━━━━━ Recorded information

-- ==== Sys2Proof/Machine/Core.lean ====
section
/-! DEFINITION. The machine handed to the host. -/

def Sys2Proof.core : Host.Core :=
  { State := Sys2Proof.Machine.State, Fault := Sys2Proof.Machine.Fault, Refusal := Sys2Proof.Machine.Refusal,
    step := Sys2Proof.Machine.step, reset := Sys2Proof.Machine.State.reset }
end

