/-- 10 R359-R361, R365, 04 R456: a received frame is counted and discarded, or lands in the queue that the first matching steering entry
names; a frame of a peer queue lands once without its trailer. The management port sends and receives through its rings. A selected edge
of an input pin raises its source and reaches the WAIT EDGE steps on it. (The model's choices in it: log entries 37, 62 and 107.) -/
def Obligations.FramesAndPinEdgesArrive : Prop :=
  (∀ (s : State) (mac n q : Nat) (frame : List Byte) (bad : Bool), running s = true → 64 ≤ mac → mac < 96 → (s.port mac).link ≠ 0 →
    n = frame.length + 4 → q = steerQueue s mac frame → Effect (.frameReceived mac frame bad) s fun u =>
      (9604 < n → u = macAdd s mac 5 1) ∧
      (n ≤ 9604 → bad = true ∨ n < 64 → u = macAdd s mac 4 1) ∧
      (n ≤ 9604 → bad = false → 64 ≤ n →
        ((rxQ s mac q).paused = true → u = macAdd s mac 7 1) ∧
        ((rxQ s mac q).paused = false → rxRoom s mac q frame = false →
          u = macAdd (setRxQ s mac q { rxQ s mac q with overflow := true }) mac 6 1) ∧
        ((rxQ s mac q).paused = false → rxRoom s mac q frame = true →
          (peerQueue s mac q = false →
            rxQ u mac q = { rxQ s mac q with frames := (rxQ s mac q).frames ++ [frame] } ∧
            Tbl.get 0 u.prog.macCounts (mac * 8 + 2) = Tbl.get 0 s.prog.macCounts (mac * 8 + 2) + 1 ∧
            Tbl.get 0 u.prog.macCounts (mac * 8 + 3) = Tbl.get 0 s.prog.macCounts (mac * 8 + 3) + BitVec.ofNat 64 n ∧
            (∀ m r, m * 256 + r ≠ mac * 256 + q → rxQ u m r = rxQ s m r) ∧ u.out = s.out) ∧
          (peerQueue s mac q = true → ∀ t, t = frame.drop (frame.length - 24) →
            ((leAt t 14 2).testBit 2 = true → u = s) ∧
            ((leAt t 14 2).testBit 2 = false →
              ((peerArrive s t).2.1 = true →
                rxQ u mac q = { rxQ s mac q with frames := (rxQ s mac q).frames ++ [frame.take (frame.length - 24)] }) ∧
              ((peerArrive s t).2.1 = false → rxQ u mac q = rxQ s mac q) ∧
              ((peerArrive s t).2.2 = true → (leAt t 14 2).testBit 1 = true → ∃ f : List Byte, Sends s u (.frame mac 0 none f) ∧
                f.take 6 = (frame.drop 6).take 6 ∧ f.drop (f.length - 24) = t.take 14 ++ leBytes 2 (leAt t 14 2 ||| 4) ++ t.drop 16)))))) ∧
  (∀ (s : State) (t : List Byte) (k : Nat), findStream s (leAt t 0 4) (leAt t 4 2 % 2 ^ 14) (leAt t 6 2) = some k →
    ∀ v b, v = slotPair s k (leAt t 8 4 % 1024) → b = slotBit (leAt t 8 4 % 1024) →
      fget v (b + 31, b) = leAt t 8 4 → leAt t 12 2 < fget v (b + 47, b + 32) →
      (peerArrive s t).2 = (false, true) ∧
      rf (peerArrive s t).1 R.PEER_COUNTS F.PEER_COUNTS_DUPLICATES = min (rf s R.PEER_COUNTS F.PEER_COUNTS_DUPLICATES + 1) (2 ^ 32 - 1)) ∧
  (∀ (s : State), running s = true → mgmtAnswers s = true → Effect .kick s fun u =>
    u = { s with ports := { s.ports with
      mgmtBusy := s.ports.mgmtBusy || (rb s R.MGMT_ETH_CTRL F.MGMT_ETH_CTRL_ENABLE && mgmtOwn s 0 s.ports.mgmtTx) } }) ∧
  (∀ (s : State) (a n buf : Nat), running s = true → s.ports.mgmtBusy = true → a = mgmtDesc s 0 s.ports.mgmtTx →
    n = leNat (ddrRead s (a + 8) 2) → buf = leNat (ddrRead s a 8) % 2 ^ 42 → Effect .mgmtFrameSent s fun u =>
      u.out = s.out ++ [if ddrUncorr s buf n then .badFrame 128 else .frame 128 0 none (ddrRead s buf n)] ∧
      mgmtOwn u 0 s.ports.mgmtTx = false ∧ rf u R.PORT_FAULT F.PORT_FAULT_MGMT_TX = 1 ∧
      u.ports.mgmtTx = (s.ports.mgmtTx + 1) % mgmtSize s 0 ∧
      (∀ x, x ≠ a + 10 → x ≠ a + 11 → Tbl.get 0 u.mem.ddr x = Tbl.get 0 s.mem.ddr x) ∧ u.mem.sp = s.mem.sp) ∧
  (∀ (s : State) (frame : List Byte) (bad : Bool) (a size buf : Nat), running s = true → a = mgmtDesc s 1 s.ports.mgmtRx →
    size = leNat (ddrRead s (a + 8) 2) → buf = leNat (ddrRead s a 8) % 2 ^ 42 → Effect (.mgmtFrameReceived frame bad) s fun u =>
      (rb s R.MGMT_ETH_CTRL F.MGMT_ETH_CTRL_ENABLE = false ∨ mgmtOwn s 1 s.ports.mgmtRx = false → u = s) ∧
      (rb s R.MGMT_ETH_CTRL F.MGMT_ETH_CTRL_ENABLE = true → mgmtOwn s 1 s.ports.mgmtRx = true →
        leNat (ddrRead u (a + 8) 2) = frame.length % 2 ^ 16 ∧
        leNat (ddrRead u (a + 10) 2) =
          2 * b2n (bad || decide (frame.length < 60 ∨ 1514 < frame.length ∨ size < frame.length)) ∧
        (buf + size ≤ a + 8 ∨ a + 12 ≤ buf → ddrRead u buf (frame.take size).length = frame.take size) ∧
        rf u R.PORT_FAULT F.PORT_FAULT_MGMT_RX = 1 ∧ u.ports.mgmtRx = (s.ports.mgmtRx + 1) % mgmtSize s 1 ∧ u.out = s.out)) ∧
  (∀ (s : State) (q i stamp : Nat) (level sel : Bool), running s = true → q < 16 → i < 8 → domPowered s 46 = true →
    sel = (pinInput s q i && (s.fieldPort q).pins.getLsbD i != level &&
      (s.fieldPort q).settings.getLsbD ((if level then 104 else 112) + i)) →
    Effect (.pinEdge q i level stamp) s fun u =>
      (∀ j, j < 8 → (u.fieldPort q).pins.getLsbD j = if j = i then level else (s.fieldPort q).pins.getLsbD j) ∧
      (sel = false → u.intc = s.intc ∧ u.prog = s.prog) ∧
      (sel = true → Latched s u (384 + 8 * q + i) ∧
        ∀ x ∈ s.prog.ctxs, x.2.running = true → x.2.state = 3 → cCode (x.2.cmds.headD 0) = 4 → waitKind (x.2.cmds.headD 0) = 2 →
          devPort (devEntry s (cDevice (x.2.cmds.headD 0))) = 128 + q → devSelect (devEntry s (cDevice (x.2.cmds.headD 0))) % 8 = i →
          x.2.waitEdge = none → (u.ctx x.1).waitEdge = some (stamp, s.sched.frame.toNat, i)))
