/-! `State.setPort` -/

@[simp] theorem setPort_regs (s : State) (p : Nat) (x : Port) :
    (State.setPort s p x).regs = s.regs := (rfl)
@[simp] theorem setPort_sched (s : State) (p : Nat) (x : Port) :
    (State.setPort s p x).sched = s.sched := (rfl)
@[simp] theorem setPort_fns (s : State) (p : Nat) (x : Port) :
    (State.setPort s p x).fns = s.fns := (rfl)
@[simp] theorem setPort_sqs (s : State) (p : Nat) (x : Port) :
    (State.setPort s p x).sqs = s.sqs := (rfl)
@[simp] theorem setPort_cqs (s : State) (p : Nat) (x : Port) :
    (State.setPort s p x).cqs = s.cqs := (rfl)
@[simp] theorem setPort_prog (s : State) (p : Nat) (x : Port) :
    (State.setPort s p x).prog = s.prog := (rfl)
@[simp] theorem setPort_recov (s : State) (p : Nat) (x : Port) :
    (State.setPort s p x).recov = s.recov := (rfl)
@[simp] theorem setPort_cores (s : State) (p : Nat) (x : Port) :
    (State.setPort s p x).cores = s.cores := (rfl)
@[simp] theorem setPort_mem (s : State) (p : Nat) (x : Port) :
    (State.setPort s p x).mem = s.mem := (rfl)
@[simp] theorem setPort_mail (s : State) (p : Nat) (x : Port) :
    (State.setPort s p x).mail = s.mail := (rfl)
@[simp] theorem setPort_intc (s : State) (p : Nat) (x : Port) :
    (State.setPort s p x).intc = s.intc := (rfl)
@[simp] theorem setPort_lant (s : State) (p : Nat) (x : Port) :
    (State.setPort s p x).lant = s.lant := (rfl)
@[simp] theorem setPort_meter (s : State) (p : Nat) (x : Port) :
    (State.setPort s p x).meter = s.meter := (rfl)
@[simp] theorem setPort_camp (s : State) (p : Nat) (x : Port) :
    (State.setPort s p x).camp = s.camp := (rfl)
@[simp] theorem setPort_trust (s : State) (p : Nat) (x : Port) :
    (State.setPort s p x).trust = s.trust := (rfl)
@[simp] theorem setPort_power (s : State) (p : Nat) (x : Port) :
    (State.setPort s p x).power = s.power := (rfl)
@[simp] theorem setPort_out (s : State) (p : Nat) (x : Port) :
    (State.setPort s p x).out = s.out := (rfl)
@[simp] theorem setPort_busData (s : State) (p : Nat) (x : Port) :
    (State.setPort s p x).busData = s.busData := (rfl)
@[simp] theorem setPort_free (s : State) (p : Nat) (x : Port) :
    (State.setPort s p x).free = s.free := (rfl)
@[simp] theorem setPort_pending (s : State) (p : Nat) (x : Port) :
    (State.setPort s p x).pending = s.pending := (rfl)
@[simp] theorem setPort_rg (s : State) (p : Nat) (x : Port) (d : RegD) (i j p' : Nat) :
    rg ((State.setPort s p x)) d i j p' = rg (s) d i j p' := (rfl)
@[simp] theorem setPort_rf (s : State) (p : Nat) (x : Port) (d : RegD) (f : Nat × Nat) (i j p' : Nat) :
    rf ((State.setPort s p x)) d f i j p' = rf (s) d f i j p' := (rfl)
@[simp] theorem setPort_rb (s : State) (p : Nat) (x : Port) (d : RegD) (f : Nat × Nat) (i j p' : Nat) :
    rb ((State.setPort s p x)) d f i j p' = rb (s) d f i j p' := (rfl)
@[simp] theorem setPort_core (s : State) (p : Nat) (x : Port) (k' : Nat) :
    State.core ((State.setPort s p x)) k' = State.core (s) k' := (rfl)
@[simp] theorem setPort_fn (s : State) (p : Nat) (x : Port) (f' : Nat) :
    State.fn ((State.setPort s p x)) f' = State.fn (s) f' := (rfl)
@[simp] theorem setPort_sq (s : State) (p : Nat) (x : Port) (f' k' : Nat) :
    State.sq ((State.setPort s p x)) f' k' = State.sq (s) f' k' := (rfl)
@[simp] theorem setPort_cq (s : State) (p : Nat) (x : Port) (f' k' : Nat) :
    State.cq ((State.setPort s p x)) f' k' = State.cq (s) f' k' := (rfl)
@[simp] theorem setPort_ctx (s : State) (p : Nat) (x : Port) (k' : Nat) :
    State.ctx ((State.setPort s p x)) k' = State.ctx (s) k' := (rfl)
@[simp] theorem setPort_src (s : State) (p : Nat) (x : Port) (k' : Nat) :
    State.src ((State.setPort s p x)) k' = State.src (s) k' := (rfl)
@[simp] theorem setPort_stack (s : State) (p : Nat) (x : Port) (k' : Nat) :
    State.stack ((State.setPort s p x)) k' = State.stack (s) k' := (rfl)
@[simp] theorem setPort_domState (s : State) (p : Nat) (x : Port) (k' : Nat) :
    domState ((State.setPort s p x)) k' = domState (s) k' := (rfl)
@[simp] theorem setPort_domOn (s : State) (p : Nat) (x : Port) (k' : Nat) :
    domOn ((State.setPort s p x)) k' = domOn (s) k' := (rfl)
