theorem keeps_mbPostS {L : Part → Bool} (h_regs : L .regs = true) (h_fns : L .fns = true) (h_mail : L .mail = true) (h_intc : L .intc = true) (h_ports : L .ports = true) (h_camp : L .camp = true) (h_out : L .out = true) : ∀ a v s, erase L (mbPostS a v s) = erase L s := by
  intro a v s
  unfold mbPostS
  try dsimp only
  repeat' (first
    | with_reducible rfl
    | with_reducible refine (keeps_wr h_regs _ _ _ _ _ _).trans ?_
    | with_reducible refine (keeps_postStore h_regs h_fns h_mail h_intc h_ports h_camp h_out _ _ _ _ _).trans ?_
    | with_reducible refine erase_cond ?_ ?_)

theorem keeps_retSignal {L : Part → Bool} (h_fns : L .fns = true) (h_mail : L .mail = true) (h_intc : L .intc = true) (h_ports : L .ports = true) (h_out : L .out = true) : ∀ s a, erase L (retSignal s a) = erase L s := by
  intro s a
  unfold retSignal
  try dsimp only
  repeat' (first
    | with_reducible rfl
    | with_reducible refine (keeps_mgmtVector h_fns h_mail h_ports h_out _ _).trans ?_
    | with_reducible refine (keeps_raise h_intc _ _).trans ?_
    | with_reducible refine erase_cond ?_ ?_)

theorem keeps_returnNotice {L : Part → Bool} (h_fns : L .fns = true) (h_mail : L .mail = true) (h_intc : L .intc = true) (h_ports : L .ports = true) (h_out : L .out = true) : ∀ s t n aborted, erase L (returnNotice s t n aborted) = erase L s := by
  intro s t n aborted
  unfold returnNotice
  try dsimp only
  repeat' (first
    | with_reducible rfl
    | with_reducible refine (keeps_State_setMbox h_mail _ _ _ _).trans ?_
    | with_reducible refine (keeps_retSignal h_fns h_mail h_intc h_ports h_out _ _).trans ?_
    | with_reducible refine erase_cond ?_ ?_
    | split)
  all_goals with_reducible refine (erase_mail h_mail _ _).trans ?_
  all_goals repeat' (first
    | with_reducible rfl
    | with_reducible refine (keeps_State_setMbox h_mail _ _ _ _).trans ?_)

theorem keeps_emptyBox {L : Part → Bool} (h_regs : L .regs = true) (h_fns : L .fns = true) (h_mail : L .mail = true) (h_intc : L .intc = true) (h_ports : L .ports = true) (h_camp : L .camp = true) (h_out : L .out = true) : ∀ s t n aborted, erase L (emptyBox s t n aborted) = erase L s := by
  intro s t n aborted
  unfold emptyBox
  try dsimp only
  repeat' (first
    | with_reducible rfl
    | with_reducible refine (keeps_returnNotice h_fns h_mail h_intc h_ports h_out _ _ _ _).trans ?_
    | with_reducible refine (keeps_State_setMbox h_mail _ _ _ _).trans ?_
    | with_reducible refine (keeps_campSend h_regs h_ports h_camp h_out _ _ _ _).trans ?_
    | with_reducible refine erase_cond ?_ ?_)

theorem keeps_mbRxEmptyS {L : Part → Bool} (h_regs : L .regs = true) (h_fns : L .fns = true) (h_mail : L .mail = true) (h_intc : L .intc = true) (h_ports : L .ports = true) (h_camp : L .camp = true) (h_out : L .out = true) : ∀ a v s, erase L (mbRxEmptyS a v s) = erase L s := by
  intro a v s
  unfold mbRxEmptyS
  try dsimp only
  repeat' (first
    | with_reducible rfl
    | with_reducible refine (keeps_emptyBox h_regs h_fns h_mail h_intc h_ports h_camp h_out _ _ _ _).trans ?_
    | with_reducible refine erase_cond ?_ ?_)

theorem keeps_plainWrite {L : Part → Bool} (h_regs : L .regs = true) : ∀ d i j p v s, erase L (plainWrite d i j p v s) = erase L s := by
  intro d i j p v s
  unfold plainWrite
  try dsimp only
  repeat' (first
    | with_reducible rfl
    | with_reducible refine (keeps_wr h_regs _ _ _ _ _ _).trans ?_)

theorem keeps_setWords {L : Part → Bool} (h_regs : L .regs = true) : ∀ s d a v, erase L (setWords s d a v) = erase L s := by
  intro s d a v
  unfold setWords
  try dsimp only
  repeat' (first
    | with_reducible rfl
    | with_reducible refine (keeps_wr h_regs _ _ _ _ _ _).trans ?_
    | with_reducible refine (erase_foldl (fun _ _ => ?_) _ _).trans ?_)

theorem keeps_mbRxSelectS {L : Part → Bool} (h_regs : L .regs = true) : ∀ a v s, erase L (mbRxSelectS a v s) = erase L s := by
  intro a v s
  unfold mbRxSelectS
  try dsimp only
  repeat' (first
    | with_reducible rfl
    | with_reducible refine (keeps_wr h_regs _ _ _ _ _ _).trans ?_
    | with_reducible refine (keeps_setWords h_regs _ _ _ _).trans ?_
    | with_reducible refine erase_cond ?_ ?_)

theorem keeps_agentWrite {L : Part → Bool} (h_regs : L .regs = true) (h_fns : L .fns = true) (h_mail : L .mail = true) (h_intc : L .intc = true) (h_ports : L .ports = true) (h_camp : L .camp = true) (h_out : L .out = true) : ∀ d i a v s, erase L (agentWrite d i a v s) = erase L s := by
  intro d i a v s
  unfold agentWrite
  try dsimp only
  repeat' (first
    | with_reducible rfl
    | with_reducible refine (keeps_icCompleteS h_regs h_intc _ _ _ _).trans ?_
    | with_reducible refine (keeps_mbRetPopS h_mail _ _).trans ?_
    | with_reducible refine (keeps_icRaiseS h_intc _ _).trans ?_
    | with_reducible refine (keeps_mbPostS h_regs h_fns h_mail h_intc h_ports h_camp h_out _ _ _).trans ?_
    | with_reducible refine (keeps_mbRxEmptyS h_regs h_fns h_mail h_intc h_ports h_camp h_out _ _ _).trans ?_
    | with_reducible refine (keeps_plainWrite h_regs _ _ _ _ _ _).trans ?_
    | with_reducible refine (keeps_mbRxSelectS h_regs _ _ _).trans ?_
    | with_reducible refine erase_cond ?_ ?_)

theorem keeps_assignResult {L : Part → Bool} (h_regs : L .regs = true) : ∀ s r, erase L (assignResult s r) = erase L s := by
  intro s r
  unfold assignResult
  try dsimp only
  repeat' (first
    | with_reducible rfl
    | with_reducible refine (keeps_wr h_regs _ _ _ _ _ _).trans ?_)

theorem keeps_putBlock {L : Part → Bool} (h_recov : L .recov = true) : ∀ a b s e, erase L (putBlock a b s e) = erase L s := by
  intro a b s e
  unfold putBlock
  try dsimp only
  repeat' (first
    | with_reducible rfl
    | with_reducible refine (keeps_State_withRecov h_recov _ _).trans ?_)

theorem keeps_putChanged {L : Part → Bool} (h_regs : L .regs = true) (h_recov : L .recov = true) (h_ports : L .ports = true) (h_camp : L .camp = true) (h_out : L .out = true) : ∀ s e, erase L (putChanged s e) = erase L s := by
  intro s e
  unfold putChanged
  try dsimp only
  repeat' (first
    | with_reducible rfl
    | with_reducible refine (keeps_putBlock h_recov _ _ _ _).trans ?_
    | with_reducible refine (keeps_campSend h_regs h_ports h_camp h_out _ _ _ _).trans ?_
    | with_reducible refine (erase_foldl (fun _ _ => ?_) _ _).trans ?_
    | with_reducible refine erase_cond ?_ ?_)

━━━━━━━━━━

### Assigned task
Copy exactly the stretch of data above from the line with "((peerArrive s t).2.1 = true →" through the line with "((peerArrive s t).2.1 = false", and omit all other lines.

### Written response
              ((peerArrive s t).2.1 = true →
                rxQ u mac q = { rxQ s mac q with frames := (rxQ s mac q).frames ++ [frame.take (frame.length - 24)] }) ∧
              ((peerArrive s t).2.1 = false → rxQ u mac q = rxQ s mac q) ∧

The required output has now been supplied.